_Work required_. From the entries below, reproduce exactly the line containing "(delay, s) =>", the line containing "if delay then", and every line in between, with nothing added.

====== Dataset records

-- ==== Sys2Proof/Machine/Tile.lean ====
section
/-! DEFINITION. Tiles: contexts, program words, the array and its accumulators, the vector unit, the generators, and
the cairn, fence and phase words (R240 to R266, R268 to R287). -/
namespace Sys2Proof.Machine

/-! ### Contexts -/

def State.tile (s : State) (t : Nat) : TileSt := NMap.getD s.tiles t {}
def State.setTile (s : State) (t : Nat) (x : TileSt) : State := { s with tiles := NMap.put s.tiles t x }
def State.ctx (s : State) (t c : Nat) : Ctx := NMap.getD (s.tile t).ctxs c {}
def State.setCtx (s : State) (t c : Nat) (x : Ctx) : State :=
  s.setTile t { s.tile t with ctxs := NMap.put (s.tile t).ctxs c x }
def ctxItem (t c : Nat) : Item := .tileCtx (Fin.ofNat 24 t) (Fin.ofNat 4 c)
def State.ctxStall (s : State) (t c : Nat) : Bool := s.rbit .tilCtxCfg 1 t c

/-- The context owns the array (R245). -/
def State.ownsArray (s : State) (t c : Nat) : Bool := s.rbit .tilArrayOwner 2 t && bits (s.rnat .tilArrayOwner t) 1 0 == c

/-! ### Posted writes (R268 to R271) -/

/-- Memory as the context itself sees it: with its own posted writes. -/
def Ctx.overlay (x : Ctx) (m : List Host.Cell) : List Host.Cell := x.posted.foldl (fun m w => Memory.writeList m w.1 w.2) m

/-- Every posted write of the context is performed. -/
def State.drainCtx (s : State) (t c : Nat) : State :=
  let x := s.ctx t c
  if x.posted.isEmpty then s else { s with mem := x.overlay s.mem }.setCtx t c { x with posted := [] }

/-- Every posted write of every context is performed: time has passed. -/
def State.drainAll (s : State) : State :=
  s.tiles.foldl (fun s e => e.2.ctxs.foldl (fun s f => s.drainCtx e.1 f.1) s) s

def State.post (s : State) (t c a : Nat) (bs : List Byte) : State :=
  let x := s.ctx t c
  s.setCtx t c { x with posted := x.posted ++ [(a, bs)] }

/-- Bytes as the context reads them. -/
def State.ctxRead (s : State) (t c a n : Nat) : List Byte := Memory.readList ((s.ctx t c).overlay s.mem) a n

/-! ### Direct access (R106, R109) -/

/-- A direct access of a tile of partition `p`: the code it ends with, if any. -/
def State.tileAccess (s : State) (p a len acc : Nat) : Option Nat :=
  match s.decode a len with
  | .error c => some c
  | .ok (.crestTile _) => if s.windowOk p a len (acc ||| 4) then none else some 0x0302
  | .ok .central => if s.windowOk p a len (acc ||| 4) then none else some 0x0302
  | .ok (.slope _) => if s.windowOk p a len (acc ||| 4) then none else some 0x0302
  | .ok _ => some 0x0301

/-- Writes of a recorded segment are confined to the entry's range and the tile's own Crest (R172). -/
def State.segConfined (s : State) (t c a len : Nat) : Bool :=
  match (s.ctx t c).seg with
  | none => true
  | some (p, e, _) =>
    let own := decide (t * 0x800000 ≤ a) && decide (a + len ≤ (t + 1) * 0x800000)
    own || (match s.entry? p e with
      | some x => decide (x.use ≤ a) && decide (a + len ≤ x.use + x.rawUnits * granule)
      | none => false)

def State.rowsAccess (s : State) (t c p acc : Nat) (rows : List (Nat × Nat)) : Option Nat :=
  match rows.findSome? (fun r => s.tileAccess p r.1 r.2 acc) with
  | some code => some code
  | none => if acc = 2 && rows.any (fun r => !s.segConfined t c r.1 r.2) then some 0x0302 else none

/-! ### Faults and ends (Table 9.6) -/

/-- The context enters FAULT with a code; `quiet` when the code has been issued. -/
def State.ctxFault (s : State) (t c code : Nat) (quiet : Bool := false) : State :=
  let s := s.drainCtx t c
  let x := s.ctx t c
  let s := s.setCtx t c { x with st := .fault, err := code, errPc := x.pc, wait := .none, late := false, deadline := none, startAt := none }
  let s := ((s.cancelWait (.tileCtx t c)).holdEnd (ctxItem t c)).count .tilFaults 1 t
  let s := if quiet then s else s.issue code { part := (s.ownerTile t).getD 0 }
  let s := match s.ownerTile t with
    | some p => if (s.ledger p).inForce.isSome then s.stepFault p code else s
    | none => s
  s.errCairn (s.ownerTile t) (s.rnat .tilCtxErrCairn t c)

/-- The operator in progress completes: it no longer holds the line (R286, R66). -/
def State.operatorEnd (s : State) (t c : Nat) : State :=
  let s := s.drainCtx t c
  (s.setCtx t c { s.ctx t c with late := false, deadline := none, startAt := none }).holdEnd (ctxItem t c)

/-! ### GO, STOP and CLEAR (R264, R266) -/

/-- Why a GO of partition `part` is refused. -/
def State.ctxGoRefusal (s : State) (part : Option Nat) (t c : Nat) : Option Nat :=
  if part.isNone || s.ownerTile t != part then some 0x0A25
  else if (s.ctx t c).st ≠ .idle then some 0x0A23 else none

def State.ctxGo (s : State) (t c pc : Nat) : State :=
  let s := (s.rputN .tilCtxPc pc t c).startOfWork
  s.setCtx t c { s.ctx t c with st := .run, pc := pc, scaler := false, late := false, wait := .none, deadline := none, startAt := none, seg := none }

/-- STOP in RUN or WAIT; none where it is discarded. -/
def State.ctxStop (s : State) (t c : Nat) : Option State :=
  match (s.ctx t c).st with
  | .run => some (s.ctxFault t c 0x0A24)
  | .wait => some (s.ctxFault t c 0x0A24)
  | _ => none

def State.ctxClear (s : State) (t c : Nat) : Option State :=
  let x := s.ctx t c
  if x.st = .fault then some (s.setCtx t c { x with st := .idle, scaler := false, seg := none }) else none

/-! ### Program words (R242, Tables 9.3 and 10.5) -/

/-- Formats of the array: FP8, FP16, BF16 and INT8. -/
def arrayFmt (f : Nat) : Bool := f == 1 || f == 2 || f == 3 || f == 4 || f == 6
def outFmt (f : Nat) : Bool := (decide (1 ≤ f) && decide (f ≤ 6)) || f == 8

/-- The word breaks R242: reserved OPC, encoding or bit, or an operand outside its range. -/
def wordBad (w c : Nat) : Bool :=
  let fl := bits w 119 112
  let z (hi lo : Nat) : Bool := bits w hi lo == 0
  let rows := decide (bits w 23 16 + bits w 15 8 + 1 ≤ 256)
  match bits w 127 120 with
  | 0x01 => !(arrayFmt (bits fl 7 4) && bits fl 1 0 == 0 && z 23 0)
  | 0x02 => !(arrayFmt (bits fl 7 4) && bits fl 1 0 == 0 && z 7 0 && rows)
  | 0x03 => !(outFmt (bits fl 7 4) && bits fl 3 2 != 3 && rows)
  | 0x04 => !(fl == 0 && z 7 0 && rows)
  | 0x05 => !(bits fl 7 1 == 0 && z 7 0 && rows)
  | 0x10 => !(decide (1 ≤ fl) && decide (fl ≤ 0x10) && bits w 91 90 != 3 && z 85 64 && z 31 0
      && (fl != 0x0C || outFmt (bits w 89 86)))
  | 0x11 => !(decide (1 ≤ bits fl 7 4) && decide (bits fl 7 4 ≤ 6) && bits fl 3 0 == 0 && z 50 0
      && bits w 111 56 % fmtSize (bits fl 7 4) == 0)
  | 0x12 => !(outFmt (bits fl 7 4) && bits fl 3 2 != 3 && bits fl 0 0 == 0 && z 50 0
      && bits w 111 56 % fmtSize (bits fl 7 4) == 0)
  | 0x13 => !(bits fl 7 4 == 0 && z 111 32)
  | 0x14 => !(fl == 0 && z 111 32)
  | 0x20 => !(z 55 0)
  | 0x30 => !(bits fl 7 6 != 3 && bits fl 4 0 == 0 && z 95 64 && z 31 0 && !(bit fl 5 && bit w 111))
  | 0x31 => !(bits fl 4 0 == 0 && z 31 0 && !(bit fl 7 && bits fl 6 5 == c))
  | 0x32 => !((bits fl 7 6 == 1 || bits fl 7 6 == 2) && bits fl 5 0 == 0 && z 111 0)
  | 0x33 => !(bits fl 6 0 == 0 && z 111 64 && z 31 0)
  | 0x34 => !(bits fl 7 2 == 0 && z 111 0)
  | 0xFF => !(fl == 0 && z 111 0)
  | _ => true

/-- Run the word at the PC if `pick` selects it. Reading or checking the word may fault the context; `f` gives the
effect on the state in which the PC has passed the word, or the code it ends with. -/
def State.runWord (s : State) (t c : Nat) (pick : Nat → Bool) (f : State → Nat → Nat → Except Nat State) : State :=
  let x := s.ctx t c
  if x.st ≠ .run || !s.domainOn (domTile t) then s
  else
    match s.ownerTile t with
    | none => s
    | some p =>
      if x.pc % 16 ≠ 0 then s.ctxFault t c 0x0A20
      else
        match s.tileAccess p x.pc 16 1 with
        | some code => s.ctxFault t c code
        | none =>
          let w := leNat (s.ctxRead t c x.pc 16)
          if wordBad w c then s.ctxFault t c 0x0A20
          else if !pick w then s
          else
            match f (s.setCtx t c { x with pc := x.pc + 16 }) w p with
            | .ok s => s
            | .error code => s.ctxFault t c code

def isOp (op : Nat) (w : Nat) : Bool := bits w 127 120 == op
def isVop (fn : Nat) (w : Nat) : Bool := bits w 127 120 == 0x10 && bits w 119 112 == fn

/-- A word that reads data: an uncorrectable error faults the context with 0x0303 (R110). -/
def State.readWord (s : State) (t c : Nat) (op : Nat) (ecc : Ecc) (f : State → Nat → Nat → Except Nat State) : State :=
  match ecc with
  | .uncorrectable a =>
    let s' := s.runWord t c (isOp op) (fun _ _ _ => .error 0x0303)
    if (s'.ctx t c).err = 0x0303 && (s.ctx t c).st = .run && (s'.ctx t c).st = .fault then s'.eccUncorrected a else s'
  | .corrected => s.runWord t c (isOp op) (fun s w p => (f s w p).map State.eccCorrected)
  | _ => s.runWord t c (isOp op) f
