-- ==== Sys2Proof/Machine/Admission.lean ====
section
/-! DEFINITION. Submission, admission's evaluation through FSM 0x02, and the host's request commands (R361, R379, R401,
R408 to R429, R480, R481). -/
namespace Sys2Proof.Machine

/-! ### Commands taken (R472, R482) -/

/-- The oldest command of function `f` not yet carried out, if its OP is `op`. -/
def State.takeCmd (s : State) (f op : Nat) : Option (Taken × State) :=
  match (s.fnSt f).taken with
  | c :: r => if c.op = op then some (c, s.setFn f { s.fnSt f with taken := r }) else none
  | [] => none

/-! ### The sampling block (Table 14.4, R401) -/

def parseSampling (b : List Byte) : Sampling := {
  temp := fieldAt b 0 4, topP := fieldAt b 4 4, rep := fieldAt b 8 4, presence := fieldAt b 12 4, freq := fieldAt b 16 4,
  topK := fieldAt b 20 2, specK := fieldAt b 22 1, draft := fieldAt b 23 1, flags := fieldAt b 24 1, maxNew := fieldAt b 28 4,
  seed := fieldAt b 32 8, stop := (List.range 4).map (fun i => fieldAt b (40 + 4 * i) 4) }

/-- The block keeps to Table 14.4 and R401. VOCAB is not judged for a model that is not defined. -/
def State.samplingOk (s : State) (p m : Nat) (b : List Byte) : Bool :=
  let x := parseSampling b
  let md := s.model p m
  let fin (v : Nat) : Bool := f32Finite v
  let pos (v : Nat) : Bool := decide (logitKey v > 0)
  decide (fieldAt b 60 4 = crc32c (slice b 0 60)) && zeroAt b 25 3 && zeroAt b 56 4 && decide (x.flags < 4)
    && fin x.temp && decide (logitKey x.temp ≥ 0) && fin x.topP && pos x.topP && decide (logitKey x.topP ≤ logitKey f32One)
    && fin x.rep && pos x.rep && fin x.presence && fin x.freq && decide (x.topK ≤ 256)
    && decide (x.specK ≤ s.rnat .srvSpecMax p)
    && (if x.specK = 0 then x.draft == 0xFF
        else decide (x.draft < 16) && (s.model p x.draft).state != 0 && (md.state == 0 || (s.model p x.draft).vocab == md.vocab))
    && decide (1 ≤ x.maxNew) && decide (x.maxNew ≤ 1048576)
    && x.stop.all (fun t => t == 0xFFFFFFFF || md.state == 0 || decide (t < md.vocab))

/-! ### Verdicts and their counts (R409, R410, R427) -/

/-- Limit in force on the commitments of a partition (R411). -/
def State.kvLimit (s : State) (p : Nat) : Nat :=
  let v := (s.srvPart p).kvNow
  if v = 0 then s.shareUnits p else v

def State.online (s : State) (p : Nat) : Bool := s.rbit .srvPartCtrl 0 p && decide (s.rnat .srvSlots p ≠ 0)

def satInc (n : Nat) : Nat := min 0xFFFFFFFF (n + 1)

/-- A refusal is counted, against the account too. -/
def State.countRefusal (s : State) (p a reason : Nat) : State :=
  let x := s.acct p a
  let s := s.setAcct p a { x with refused := satInc x.refused, last := reason }
  ((s.count .admRefusals 1 p).raise .admEvent 2 p).issue (0x0800 + reason) { part := p }

/-- A DELAY verdict (R426): it is counted, and raises DELAY where a notice is due. -/
def State.delayReq (s : State) (r reason : Nat) : State :=
  match s.req? r with
  | none => s
  | some x =>
    let p := x.part
    let due := x.notified.isNone || x.notified != some reason || decide (s.cad.step - x.noticeStep ≥ s.rnat .admNoticeGap p)
    let s := s.setReq r { x with
      lastReason := reason, delayedFrom := some (x.delayedFrom.getD s.cad.step),
      notified := if due then some reason else x.notified, noticeStep := if due then s.cad.step else x.noticeStep }
    let a := s.acct p x.account
    let s := s.setAcct p x.account { a with last := reason, delayed := if due then satInc a.delayed else a.delayed }
    let s := ((s.count .admDelays 1 p).raise .admEvent 1 p).issue (0x0800 + reason) { part := p }
    if due then s.reqEvent r 5 reason else s

/-! ### Submission (R421, R480) -/

/-- A commitment that can never fit, or a prompt that does not fit MAX_CONTEXT (R417). -/
def State.neverFits (s : State) (p m plen : Nat) (x : Sampling) : Bool :=
  decide (s.commitmentOf p m plen x > s.kvLimit p) || decide (plen ≥ (s.model p m).maxContext)

/-- The tenant's spend has reached its hard limit (R417). -/
def State.overHard (s : State) (p a : Nat) : Bool :=
  !s.weighted p && (s.acct p a).hardNow != 0 && decide ((s.acct p a).spent ≥ (s.acct p a).hardNow)

/-- The lowest request record not in use, within SRV_REQ_MAX (R363). -/
def State.freeReq (s : State) (p : Nat) : Option Nat :=
  if (s.reqsOf p).length ≥ s.rnat .srvReqMax p then none
  else (List.range (s.srv.reqs.length + 1)).find? (fun r => decide (r < 32768) && (s.req? r).isNone)

/-- A partial load of the partition is PENDING (R96). -/
def State.partPending (s : State) (p : Nat) : Bool := decide (s.img.state = .pending) && decide (s.img.part = p)

/-- What the model's state makes of a submission (Table 13.3): a code, or whether it is delayed and the state. -/
def State.modelVerdict (s : State) (p m : Nat) : Except Nat (Bool × State) :=
  match (s.model p m).state with
  | 0 => .error 0x0703
  | 1 => if (s.model p m).auto then (match s.autoSwap p m with | some s => .ok (true, s) | none => .error 0x0703) else .error 0x0703
  | 3 => .ok (s.toGo p m, s)
  | 5 => .error 0x0704
  | _ => .ok (true, s)

/-- The arrival checks and the record of a request that passes. `own` names the command's tag; a final entry made here
uses the command's reservation. -/
def State.arrive (s : State) (p tag m a plen paddr : Nat) (x : Sampling) : State :=
  let noRec : Nat := 2 ^ 64 - 1
  let refuse (reason : Nat) : State := (s.countRefusal p a reason).finalEntry p tag 2 (0x0800 + reason) 0 noRec true
  let ends (code : Nat) : State := (s.issue code { part := p }).finalEntry p tag 3 code 0 noRec true
  if a ≥ s.rnat .admAccounts p then ends 0x0801
  else if !s.online p then refuse 0x24
  else
    match s.freeReq p with
    | none => refuse 0x21
    | some r =>
      if (s.waitingOf p a).length ≥ s.rnat .admQdepth p then refuse 0x21
      else if (s.model p m).state ≠ 0 && s.neverFits p m plen x then refuse 0x22
      else if s.overHard p a then refuse 0x23
      else
        match s.modelVerdict p m with
        | .error code => ends code
        | .ok (delay, s) =>
          let f := s.fnOf p
          let y := s.fnSt f
          let s := s.setFn f { y with reserved := y.reserved - 1 }
          let q : Req := { part := p, tag := tag, st := fsmInitial (s.fsmBody p 3), model := m, account := a, plen := plen,
                           paddr := paddr, samp := x, serial := s.srv.nextSerial }
          let s := { s with srv := { s.srv with nextSerial := s.srv.nextSerial + 1 } }
          let s := s.setReq r q
          if delay then s.delayReq r 0x14 else s

/-- Command SUBMIT of function `f`; `ext` is the sampling block when it lies outside the device. -/
def State.cmdSubmit (s : State) (f : Nat) (ext : List Byte) : State :=
  match s.takeCmd f 0x20, s.partOfFn f with
  | some (c, s), some pr =>
    let p := pr.id
    let m := fieldAt c.bytes 8 1
    let saddr := fieldAt c.bytes 24 8
    let noRec : Nat := 2 ^ 64 - 1
    let ends (code : Nat) : State := (s.issue code { part := p }).finalEntry p c.tag 3 code 0 noRec true
    if (s.reqsOf p).any (fun e => e.2.tag == c.tag) then ends 0x070C
    else
      match s.checkAccess p saddr 64 1 with
      | some code => ends code
      | none =>
        let b := s.devBytes saddr 64 ext
        if !s.samplingOk p m b then ends 0x0705
        else s.arrive p c.tag m (fieldAt c.bytes 10 2) (fieldAt c.bytes 12 4) (fieldAt c.bytes 16 8) (parseSampling b)
  | _, _ => s

/-! ### CANCEL, PAUSE, RESUME (R379, R412, R481) -/

/-- The request of the partition that a TAG names. -/
def State.tagged (s : State) (p tag : Nat) : Option Nat := ((s.reqsOf p).find? (fun e => e.2.tag == tag)).map (·.1)

/-- A request command: its command entry, its request and the cell its event would take. -/
def State.reqCommand (s : State) (f op ev : Nat) (go : Taken → Nat → Cell → State → State) : State :=
  match s.takeCmd f op, s.partOfFn f with
  | some (c, s), some pr =>
    (match s.tagged pr.id c.tag with
    | none => (s.issue 0x070D { part := pr.id }).cplError f c.tag 0x070D
    | some r =>
      match s.reqCell r ev with
      | none => ((s.reqEvent r ev).issue 0x0706 { part := pr.id }).cplError f c.tag 0x0706
      | some cell => go c r cell s)
  | _, _ => s

def State.cmdCancel (s : State) (f : Nat) : State :=
  s.reqCommand f 0x21 0 (fun c r _ s => (s.reqEvent r 0).cplDone f c.tag)

def State.cmdPause (s : State) (f : Nat) : State :=
  s.reqCommand f 0x22 10 (fun c r cell s =>
    let full := cell.action == 5 && decide (s.scl.park.length ≥ 16384)
    let s := s.reqEvent r 10 (fieldAt c.bytes 8 4)
    if full then s.cplError f c.tag 0x040E else s.cplDone f c.tag)

/-- Units a paused conversation must commit again to come back (R412). -/
def State.resumeNeed (s : State) (x : Req) : Nat :=
  let p := x.part
  let ud := if x.samp.specK = 0 then 0 else (s.model p x.samp.draft).pageUnits
  x.cap * ((s.model p x.model).pageUnits + ud) + holdingUnits x.cap x.samp - x.commit

def State.cmdResume (s : State) (f : Nat) : State :=
  s.reqCommand f 0x23 1 (fun c r cell s =>
    match s.req? r with
    | none => s
    | some x =>
      let p := x.part
      if cell.action ≠ 6 then (s.reqEvent r 1).cplDone f c.tag
      else
        match s.freeSlotOf p with
        | none => (s.issue 0x0709 { part := p }).cplError f c.tag 0x0709
        | some slot =>
          if s.committed p + s.resumeNeed x > s.kvLimit p then (s.issue 0x0802 { part := p }).cplError f c.tag 0x0802
          else if (match s.parkOf p r with | some k => s.parkLost k | none => false) then
            (s.issue 0x030D { part := p }).cplError f c.tag 0x030D
          else (s.setReq r { x with resumeCmd := some (f, c.tag) }).reqEvent r 1 slot)

/-! ### Evaluation (R415 to R422) -/

/-- What an evaluation carries from candidate to candidate. -/
structure Eval where
  blocked : Bool := false
  credited : List Nat := []
  /-- slots and units of ADMITs that FSM 0x03 discarded, kept back to the end of the evaluation (R420) -/
  ghosts : List Nat := []
  ghostUnits : Nat := 0

/-- The partition's accounts as the evaluation begins: HARD latched, and in budget mode SPENT and BALANCE (R419). -/
def State.refill (s : State) (p : Nat) : State :=
  let period := s.rnat .admPeriod p
  let reset := period != 0 && s.cad.step % period == 0
  let n := s.rnat .admAccounts p
  let w := s.weighted p
  { s with srv := { s.srv with accts := s.srv.accts.map (fun e =>
      if e.1 / 4096 ≠ p then e
      else
        let a := { e.2 with hardNow := e.2.hard }
        if w then (e.1, a)
        else
          let a := if reset then { a with spent := 0 } else a
          if e.1 % 4096 < n then (e.1, { a with balance := min (a.burst : Int) (a.balance + a.rate) }) else (e.1, a)) } }

/-- Candidates in visit order (R416). -/
def State.visitOrder (s : State) (p : Nat) : List Nat :=
  let xs := (s.reqsOf p).filter (fun e => e.2.waiting)
  if s.weighted p then
    (List.range 64).flatMap (fun i => (s.waitingOf p ((s.cad.step + i) % 64)).map (·.1))
  else (sortNats (xs.map (fun e => e.2.serial * 32768 + e.1))).map (· % 32768)

/-- A queue whose head is visited gains its credit once per evaluation (R418). -/
def State.creditQueue (s : State) (p r : Nat) (x : Req) (e : Eval) : Eval × State :=
  if !s.weighted p || e.blocked || e.credited.contains x.account || s.positionOf r ≠ 0 then (e, s)
  else
    let a := s.acct p x.account
    ({ e with credited := x.account :: e.credited },
     s.setAcct p x.account { a with deficit := min 0xFFFFFFFF (a.deficit + a.rate % 256 * s.rnat .admQuantum p) })

/-- Free slots and room as an evaluation sees them. -/
def State.evalSlot (s : State) (p : Nat) (e : Eval) : Option Nat :=
  (List.range (s.rnat .srvSlots p)).find? (fun n => !(s.slotsUsed p).contains n && !e.ghosts.contains n)

/-- Events of FSM 0x02 that a candidate raises, in ascending order (R417, Table 15.2). -/
def State.checks (s : State) (p r : Nat) (x : Req) (e : Eval) : List Nat :=
  let w := s.weighted p
  let a := s.acct p x.account
  let c := s.commitmentOf p x.model x.plen x.samp
  let fails :=
    (if s.neverFits p x.model x.plen x.samp then [0] else [])
    ++ (if s.overHard p x.account then [1] else [])
    ++ (if (s.model p x.model).state ≠ 3 || s.toGo p x.model || s.partPending p then [3] else [])
    ++ (if !w && a.balance ≤ 0 then [4] else [])
    ++ (if w && (s.positionOf r ≠ 0 || a.deficit < x.plen) then [5] else [])
    ++ (if e.blocked || (s.evalSlot p e).isNone || s.committed p + e.ghostUnits + c > s.kvLimit p then [6] else [])
  if fails.isEmpty then [7] else fails

/-- Apply the events to a fresh instance of FSM 0x02: the action and PARAM of the cell that ends it. -/
def State.judgeFits (s : State) (p r : Nat) : Nat → List Nat → Option (Nat × Nat) → Option (Nat × Nat) × State
  | _, [], v => (v, s)
  | st, ev :: evs, v =>
    if s.fsmDead p 2 st then (v, s)
    else
      match s.fsmTake p 2 st ev with
      | none => State.judgeFits s.fsmNoTransition p r st evs v
      | some c => State.judgeFits (s.fsmLog p 2 r st ev c) p r c.next evs (some (c.action, c.param))

/-- ADMIT: the slot, the commitment and the charge, given back where FSM 0x03 discards the event (R420, R426). -/
def State.admitReq (s : State) (p r : Nat) (x : Req) (e : Eval) : Eval × State :=
  match s.evalSlot p e with
  | none => (e, s)
  | some slot =>
    let c := s.commitmentOf p x.model x.plen x.samp
    let a := s.acct p x.account
    let s := s.setAcct p x.account { a with admitted := satInc a.admitted, last := 0 }
    let s := ((s.count .admAdmits 1 p).raise .admEvent 0 p).tally1 0x1018
    match s.reqCell r 6 with
    | none => ({ e with ghosts := slot :: e.ghosts, ghostUnits := e.ghostUnits + c }, s.reqEvent r 6 slot)
    | some _ =>
      let s := s.charge p x.account x.plen
      let a := s.acct p x.account
      let s := if s.weighted p then s.setAcct p x.account { a with deficit := a.deficit - x.plen } else s
      (e, (s.modReq r (fun y => { y with commit := c, lastReason := 0 })).reqEvent r 6 slot)

/-- Judge one candidate. -/
def State.evalOne (s : State) (p r : Nat) (e : Eval) : Eval × State :=
  match s.req? r with
  | none => (e, s)
  | some x =>
    if !x.waiting then (e, s)
    else
      let (e, s) := s.creditQueue p r x e
      match s.judgeFits p r (fsmInitial (s.fsmBody p 2)) (s.checks p r x e) none with
      | (some (1, _), s) => s.admitReq p r x e
      | (some (2, reason), s) =>
        let s := s.delayReq r reason
        if reason = 0x13 then ({ e with blocked := true }, s.raise .admEvent 3 p) else (e, s)
      | (some (3, reason), s) =>
        (e, ((s.modReq r (fun y => { y with lastReason := reason })).countRefusal p x.account reason).reqEvent r 4 reason)
      | (_, s) => (e, s)

/-- The evaluation of a partition. -/
def State.evaluate (s : State) (p : Nat) : State :=
  let s := s.modSrvPart p (fun v => { v with evalDue := false, kvNow := s.rnat .admKvLimit p })
  let s := s.refill p
  if !s.rbit .srvPartCtrl 0 p then
    (s.visitOrder p).foldl (fun s r =>
      match s.req? r with
      | some x => ((s.modReq r (fun y => { y with lastReason := 0x24 })).countRefusal p x.account 0x24).reqEvent r 4 0x24
      | none => s) s
  else ((s.visitOrder p).foldl (fun (acc : Eval × State) r => acc.2.evalOne p r acc.1) (({} : Eval), s)).2

/-- ADMISSION_EVALUATION: every partition whose evaluation is due, in ascending number. -/
def State.evaluateAll (s : State) : State :=
  (List.range 8).foldl (fun s p => if (s.srvPart p).evalDue then s.evaluate p else s) s

/-- ADM_ACCT_CMD RESET (Table 15.7). -/
def State.acctReset (s : State) (p a : Nat) : State :=
  s.setAcct p a { s.acct p a with spent := 0, admitted := 0, delayed := 0, refused := 0 }

/-- ADM_REQ_INFO of a record. -/
def State.reqInfo (s : State) (p r : Nat) : Nat :=
  match s.req? r with
  | some x => if x.part ≠ p then 0
    else s.stepsDelayed x * 2 ^ 48 + s.positionOf r % 65536 * 2 ^ 32 + x.account * 65536 + x.lastReason
  | none => 0

end Sys2Proof.Machine
end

============

_Exercise output_.
        | .ok (delay, s) =>
          let f := s.fnOf p
          let y := s.fnSt f
          let s := s.setFn f { y with reserved := y.reserved - 1 }
          let q : Req := { part := p, tag := tag, st := fsmInitial (s.fsmBody p 3), model := m, account := a, plen := plen,
                           paddr := paddr, samp := x, serial := s.srv.nextSerial }
          let s := { s with srv := { s.srv with nextSerial := s.srv.nextSerial + 1 } }
          let s := s.setReq r q
          if delay then s.delayReq r 0x14 else s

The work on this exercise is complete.